# What is required:
Set down exactly the entries below, beginning at their first line and ending at the line with "def onSlice (s".

# Input for this task:
-- ==== Sys2Proof/Machine/Ops.lean ====
section
/-! DEFINITION. The named operations that the commands share: access to the parts of the state, memory, the
hearthstone region, the log ring, event vectors and global events, telemetry. -/

namespace Sys2Proof.Machine

/-- The result type of every meaning. -/
abbrev Res := Host.Outcome State Fault Refusal

/-- A slice that the variant does not have reports no event (R3). -/
def onSlice (s : State) (n : SliceId) (f : Unit → Res) : Res :=
  if n.val < s.nslices then f () else .fault (.absentUnit n.val)

/-- The units on pclk work: no hard hold stops pclk (R376, R377), and the part is not held in reset (R370, R373). -/
def State.pclkRuns (s : State) : Bool := !s.dmp.hhold && !s.ctl.inReset

/-- An event of the slices, the Flue, Stoke or the system matrix does not occur while pclk stands (R377). -/
def onPclk (s : State) (f : Unit → Res) : Res := if s.pclkRuns then f () else .next s

/-! ### Parts of the state -/

def State.host (s : State) (h : HF) : HostFn := tget s.hosts h.val {}
def State.setHost (s : State) (h : HF) (v : HostFn) : State := { s with hosts := tput s.hosts h.val v }
def State.updHost (s : State) (h : HF) (f : HostFn → HostFn) : State := s.setHost h (f (s.host h))

def State.ring (s : State) (r : RingId) : Ring := tget s.rings r.val {}
def State.setRing (s : State) (r : RingId) (v : Ring) : State := { s with rings := tput s.rings r.val v }
def State.updRing (s : State) (r : RingId) (f : Ring → Ring) : State := s.setRing r (f (s.ring r))

def State.slice (s : State) (n : SliceId) : Slice := tget s.slices n.val {}
def State.setSlice (s : State) (n : SliceId) (v : Slice) : State := { s with slices := tput s.slices n.val v }
def State.updSlice (s : State) (n : SliceId) (f : Slice → Slice) : State := s.setSlice n (f (s.slice n))

/-- Pool `k` of a slice. -/
def Slice.pool (v : Slice) (k : Nat) : Pool := tget v.pools k {}
def Slice.updPool (v : Slice) (k : Nat) (f : Pool → Pool) : Slice := { v with pools := tupd v.pools k {} f }

/-- The owner of a ring's block (R247). -/
def State.ringOwner (s : State) (r : RingId) : HF := tget s.blocks (r.val / 256) (Fin.ofNat 16 (r.val / 4096))

/-- The sync counter `k` of a host function (11, FENCE and SIGNAL). -/
def State.syncCounter (s : State) (h : HF) (k : Nat) : W64 := tget s.sync (h.val * 256 + k) 0
def State.setSync (s : State) (h : HF) (k : Nat) (v : W64) : State :=
  { s with sync := tset 0 s.sync (h.val * 256 + k) v }

/-- The context bound to a ring, with its number (R283: at most one). -/
def State.ctxOf (s : State) (r : RingId) : Option (Nat × Ctx) := s.ctxs.find? fun e => e.2.ring == r

/-- The fetched descriptor with index `p` of ring `r`. -/
def State.slotOf (s : State) (r : RingId) (p : W32) : Option Slot :=
  (s.ctxOf r).bind fun e => e.2.slots.find? fun d => d.idx == p

/-- The fetched descriptors of a ring, in index order. -/
def State.slotsOf (s : State) (r : RingId) : List Slot :=
  match s.ctxOf r with
  | none => []
  | some e => e.2.slots

/-- Every fetched descriptor with its ring. -/
def State.allSlots (s : State) : List (RingId × Slot) :=
  s.ctxs.flatMap fun e => e.2.slots.map fun d => (e.2.ring, d)

/-- Applies `f` to the context of ring `r`. -/
def State.updCtx (s : State) (r : RingId) (f : Ctx → Ctx) : State :=
  { s with ctxs := s.ctxs.map fun e => if e.2.ring == r then (e.1, f e.2) else e }

/-- Applies `f` to descriptor `p` of ring `r`. -/
def State.updSlot (s : State) (r : RingId) (p : W32) (f : Slot → Slot) : State :=
  s.updCtx r fun c => { c with slots := c.slots.map fun d => if d.idx == p then f d else d }

/-- Advances the counter of free values by `n`. -/
def State.useFree (s : State) (n : Nat) : State := { s with clk := { s.clk with free := s.clk.free + n } }

/-! Clocks: a command that carries a count sets its clock to it, never back. -/
def State.atPclk (s : State) (c : Nat) : State := { s with clk := { s.clk with pclk := max s.clk.pclk c } }
def State.atNclk (s : State) (m : Nat) : State := { s with clk := { s.clk with nclk := max s.clk.nclk m } }
def State.atFclk (s : State) (f : Nat) : State := { s with clk := { s.clk with fclk := max s.clk.fclk f } }

/-- Drives `o` at the boundary. -/
def State.emit (s : State) (o : Out) : State := { s with out := s.out ++ [o] }

/-! ### Memory -/

/-- The key of a byte: spaces 0 to 23 are the stacks, 24 host memory, 25 the Bellows address space. -/
def memKey (space addr : Nat) : Nat := space * 2 ^ 64 + addr

/-- What a byte that nothing has written reads as (log 5). -/
def unlistedByte : Byte := 0

/-- The memory's canonical form. -/
abbrev Memory.wf (m : List Host.Cell) : Bool := twf unlistedByte m

def readMem (m : List Host.Cell) (k : Nat) : Byte := tget m k unlistedByte
def writeMem (m : List Host.Cell) (k : Nat) (b : Byte) : List Host.Cell := tset unlistedByte m k b

/-- Writes consecutive bytes from key `k`. -/
def writeMems (m : List Host.Cell) (k : Nat) : List Byte → List Host.Cell
  | [] => m
  | b :: bs => writeMems (writeMem m k b) (k + 1) bs

/-- `n` consecutive bytes from address `addr` of a space. -/
def State.readBytes (s : State) (space addr n : Nat) : List Byte :=
  (List.range n).map fun i => readMem s.mem (memKey space (addr + i))

/-- The granules that a write of `len` bytes at `addr` covers whole: first granule and count (R380). -/
def wholeGranules (addr len : Nat) : Nat × Nat :=
  let a := ceilDiv addr 64
  (a, (addr + len) / 64 - a)

/-- A write with all byte enables of a granule clears its poison (R380). -/
def clearPoison (t : List (Nat × Bool)) (space addr len : Nat) : List (Nat × Bool) :=
  let g := wholeGranules addr len
  t.filter fun e => ! (decide (memKey space g.1 ≤ e.1) && decide (e.1 < memKey space (g.1 + g.2)))

/-- Undefined bytes: n of them from key k on (log 1). -/
def State.freeBytes (s : State) (k n : Nat) : List Byte := (List.range n).map fun i => Config.freeByte (s.clk.free * 2 ^ 80 + 2 ^ 64 + k + i)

# Response area:
-- ==== Sys2Proof/Machine/Ops.lean ====
section
/-! DEFINITION. The named operations that the commands share: access to the parts of the state, memory, the
hearthstone region, the log ring, event vectors and global events, telemetry. -/

namespace Sys2Proof.Machine

/-- The result type of every meaning. -/
abbrev Res := Host.Outcome State Fault Refusal

/-- A slice that the variant does not have reports no event (R3). -/
def onSlice (s : State) (n : SliceId) (f : Unit → Res) : Res :=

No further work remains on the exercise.